Epicardial adipose tissue and cardiac physiology: established knowledge
EpAT is located between the visceral pericardium and the heart, in direct contact with the myocardium. Other terms such as pericardial fat or paracardial fat have been wrongly used in the past to refer to EpAT, but they have a distinct meaning and should not be used interchangeably (Fig. 1). Species‐specific differences in EpAT are marked (Marchington & Pond, 1990; Chiou et al. 1997); whilst in rodents EpAT is almost absent, in humans it can cover up to 80% of the surface of the heart, found even in sub‐epicardium, infiltrating human myocardium (Cherian et al. 2012). Interestingly, EpAT has a common embryonic origin with the heart from the splachnopleuric mesoderm, and is supplied with blood by the coronary circulation, facts which suggest that EpAT may be important for cardiac physiology (Cherian et al. 2012).
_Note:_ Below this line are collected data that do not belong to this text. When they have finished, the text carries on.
/-! ### Replicas (R337, R338) -/

/-- The first offset of the line that holds an offset. -/
def lineOf (off : Nat) : Nat := off / 64 * 64
/-- The die of a unit; none for the IOD and other devices. -/
def Node.die : Node → Option Nat
  | .core c => some (dieOf (clusterOf c)) | .csm cl => some (dieOf cl) | .slice n => some (n / 16) | _ => none
def Partition.replica (p : Partition) (home region : Nat) : Option Replica := p.replicas.find? fun r => r.region == region && r.home == home
def Partition.setReplica (p : Partition) (r : Replica) : Partition :=
  { p with replicas := p.replicas.map fun x => if x.region == r.region && x.home == r.home then r else x }
/-- R337: the slices that hold the replicas of a home's region: one on each other die of the partition. -/
def Partition.replicaSlices (p : Partition) (home : Nat) : List Nat :=
  (List.range 4).filterMap fun d =>
    if d = home / 16 then none
    else if p.slices.contains (d * 16 + home % 16) then some (d * 16 + home % 16) else p.slices.find? fun n => n / 16 == d
def State.replicate (s : State) (part home region : Nat) : State :=
  let p := s.partn part
  if (p.replica home region).isSome || decide ((p.replicas.filter fun r => r.home == home).length ≥ 64) || (p.replicaSlices home).isEmpty then s
  else s.setPartn part { p with replicas := p.replicas ++ [{ region, home, at_ := p.replicaSlices home }] }
def hotCount (l : List (Nat × Nat × Nat)) (part region : Nat) : Nat :=
  match l.find? fun e => e.1 == part && e.2.1 == region with | some e => e.2.2 | none => 0
/-- R337: a read that arrives from another die, the IOD's among them, counts; the region that reaches `HOTTHR` is replicated. -/
def State.countHot (s : State) (home : Nat) (src : Node) (part off : Nat) : State :=
  let thr := (s.partn part).hotthr.toNat
  if src.die = some (home / 16) ∨ thr = 0 ∨ off ≥ 2 ^ 41 then s
  else
    let g := off / 65536
    let sl := s.slice home
    let n := hotCount sl.hot part g + 1
    let t := s.setSlice home { sl with hot := (sl.hot.filter fun e => !(e.1 == part && e.2.1 == g)) ++ [(part, g, n)] }
    if n ≥ thr then t.replicate part home g else t
/-- R337: the slice of a die that may hold a replica of a line, with its region's record. -/
def State.replicaOn (s : State) (die part off : Nat) : Option (Replica × Nat) :=
  if off ≥ 2 ^ 41 then none
  else ((s.partn part).replica (s.homeSlice part off) (off / 65536)).bind fun r => (r.at_.find? fun m => m / 16 == die).map fun m => (r, m)
/-- R414: whether a slice holds a line under a key slot. -/
def Slice.has (c : Slice) (part off kslot : Nat) : Bool := c.lines.contains (part, lineOf off, kslot)
/-- R381: a line leaves the SRAM of its slice; the S bits of its words are lost. A line of slice memory does not leave. -/
def State.evictLine (s : State) (n part off : Nat) : State :=
  if off ≥ 2 ^ 41 then s
  else (s.setSlice n { s.slice n with lines := (s.slice n).lines.filter fun e => !(e.1 == part && e.2.1 == off) }).clearS (.hbm part off) 64
/-- R16, R324: the HBM lines that the 8 MiB of a slice have room for beside its slice memory. -/
def State.sliceLines (s : State) (part : Nat) : Nat := (8 - (s.partn part).scr.toNat) * 16384
/-- R337: the lines of replicas that a slice holds. -/
def Partition.replicaLines (p : Partition) (n : Nat) : Nat := (p.replicas.map fun r => (r.lines.filter fun e => e.1 == n).length).sum
/-- A slice drops one line of its replicas. -/
def dropReplicaLine (n : Nat) : List Replica → List Replica
  | [] => []
  | r :: l => if r.lines.any fun e => e.1 == n then { r with lines := r.lines.eraseP fun e => e.1 == n } :: l else r :: dropReplicaLine n l
/-- R16, R17, R324: a slice's lines, those of replicas among them, leave room for `extra` more beside its slice memory: home lines that
came longest ago leave first, then lines of replicas (R381; DESIGN CHOICE, log 7). -/
def State.makeRoom (s : State) (n part extra : Nat) : State :=
  let lines := (s.slice n).lines
  let surplus := lines.length + (s.partn part).replicaLines n + extra - s.sliceLines part
  let t := (lines.take surplus).foldl (fun u e => u.evictLine n e.1 e.2.1) s
  let rest := surplus - lines.length
  if rest = 0 then t
  else t.setPartn part { t.partn part with replicas := (List.range rest).foldl (fun l _ => dropReplicaLine n l) (t.partn part).replicas }
/-- R380, R414: a slice holds a line of HBM under a key slot: a copy under another slot counts as absent and leaves, and the line is filled
again. -/
def State.holdLine (s : State) (n part off kslot : Nat) : State :=
  if off ≥ 2 ^ 41 ∨ (s.slice n).has part off kslot then s
  else
    let t := if (s.slice n).lines.any fun e => e.1 == part && e.2.1 == lineOf off then s.evictLine n part (lineOf off) else s
    let t := t.makeRoom n part 1
    t.setSlice n { t.slice n with lines := (t.slice n).lines ++ [(part, lineOf off, kslot)] }
/-- Whether a location lies in a line of HBM. -/
def Loc.onLine : Loc → Nat → Nat → Bool | .hbm p o, part, off => p == part && lineOf o == lineOf off | _, _, _ => false
/-- R337, R338, R414: a replica takes the line its home has read for it, unless a write waits for the line; a copy under another key slot
goes. -/
def State.fillReplica (s : State) (r : Replica) (m part off kslot : Nat) : State :=
  if r.closed.contains (lineOf off) || r.lines.contains (m, lineOf off, kslot) || (s.slice r.home).fills.any (fun f => f.1.loc.onLine part off)
  then s
  else
    let t := s.makeRoom m part 1
    match (t.partn part).replica r.home r.region with
    | none => t
    | some q => t.setPartn part ((t.partn part).setReplica
      { q with lines := (q.lines.filter fun e => !(e.1 == m && e.2.1 == lineOf off)) ++ [(m, lineOf off, kslot)] })
/-- R338: whether a write to a line still waits for its replicas; the state with their invalidation asked for, and the line closed to
refills from then until the write is performed. -/
def State.writeGate (s : State) (n part off : Nat) : State × Bool :=
  match (s.partn part).replica n (off / 65536) with
  | none => (s, true)
  | some r =>
    let held := (r.lines.filter fun e => e.2.1 == lineOf off).map fun e => (e.1, e.2.1)
    (s.setPartn part ((s.partn part).setReplica
      { r with closed := sinsert r.closed (lineOf off), asked := r.asked ++ held.filter fun e => !r.asked.contains e }), held.isEmpty)
/-- R338: a write to a line has been performed: its replicas may fill it again. -/
def State.reopen (s : State) (n part off : Nat) : State :=
  match (s.partn part).replica n (off / 65536) with
  | none => s
  | some r => s.setPartn part ((s.partn part).setReplica { r with closed := sremove r.closed (lineOf off) })
/-- R337: a read of a line for a unit that the model makes without a packet (log 36): its die's replica answers it, or it arrives at
the home, where it counts, and fills the replica. -/
def State.noteRead (s : State) (src : Node) (part off kslot : Nat) : State :=
  let home := s.homeSlice part off
  match src.die.bind fun d => s.replicaOn d part off with
  | some (r, m) =>
    if r.lines.contains (m, lineOf off, kslot) then s
    else ((s.holdLine home part off kslot).fillReplica r m part off kslot).countHot home (.slice m) part off
  | none => (s.holdLine home part off kslot).countHot home src part off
EpAT consists of white adipocytes, preadipocytes, stroma‐vascular cells as well as ganglionic, nerve and immune cells. The exact role of EpAT in cardiac physiology of mammals remains unclear, but evidence suggests that it is multifaceted: its lipogenic capacity suggests that it serves as a local energy store for the heart and protects cardiomyocytes against influx of high free fatty acid levels and lipotoxicity (Marchington & Pond, 1990); its thermogenic capacity implies that it can protect heart against hypothermia (Sacks et al. 2009); it serves as the anatomical site for the ganglia innervating myocardium (Chiou et al. 1997); and it mechanically protects the heart and coronary arteries. These classic concepts about the role of EpAT in cardiac physiology are summarized in Fig. 2.
Interest in the study of epicardial adiposity by non‐invasive imaging in clinical studies is steadily increasing; echocardiography, computed tomography (CT), magnetic resonance imaging (MRI) and positron emission tomography/CT (PET/CT) have all been employed for the imaging of EpAT (Antonopoulos et al. 2016b). In agreement with basic science findings, clinical imaging studies have strongly associated EpAT with cardiac disease. Recent evidence from clinical studies using a cross‐modality approach (CT/MRI/proton and phosphorus MR spectroscopy) suggest that obese, diabetic patients have increased ectopic (including epicardial) adiposity and this is associated with impaired myocardial energetics and myocardial mechanics (Levelt et al. 2016). Inflammatory activity of pericoronary EpAT as assessed by PET/CT imaging, despite certain technical limitations, is associated with coronary atherosclerosis (Mazurek et al. 2016). Quantification of EpAT volume by CT imaging has been independently associated with obesity and metabolic syndrome (Wang et al. 2009a), but also with coronary plaque burden, plaque composition and vulnerability (Hassan et al. 2016), the development of coronary atherosclerosis in healthy subjects and the risk of future coronary events in ischaemic heart disease (IHD) patients (Kunita et al. 2014). EpAT volume is also an independent risk factor for atrial fibrillation (AF) development. This is expected given the strong association of obesity with AF risk, but EpAT volume provides prognostic information for AF development independently of body mass index and classic cardiovascular risk factors (Zhu et al. 2015). Periatrial or total EpAT volume also predicts AF recurrence in patients undergoing AF ablation therapy or AF development post‐coronary artery bypass grafting (Kocyigit et al. 2015).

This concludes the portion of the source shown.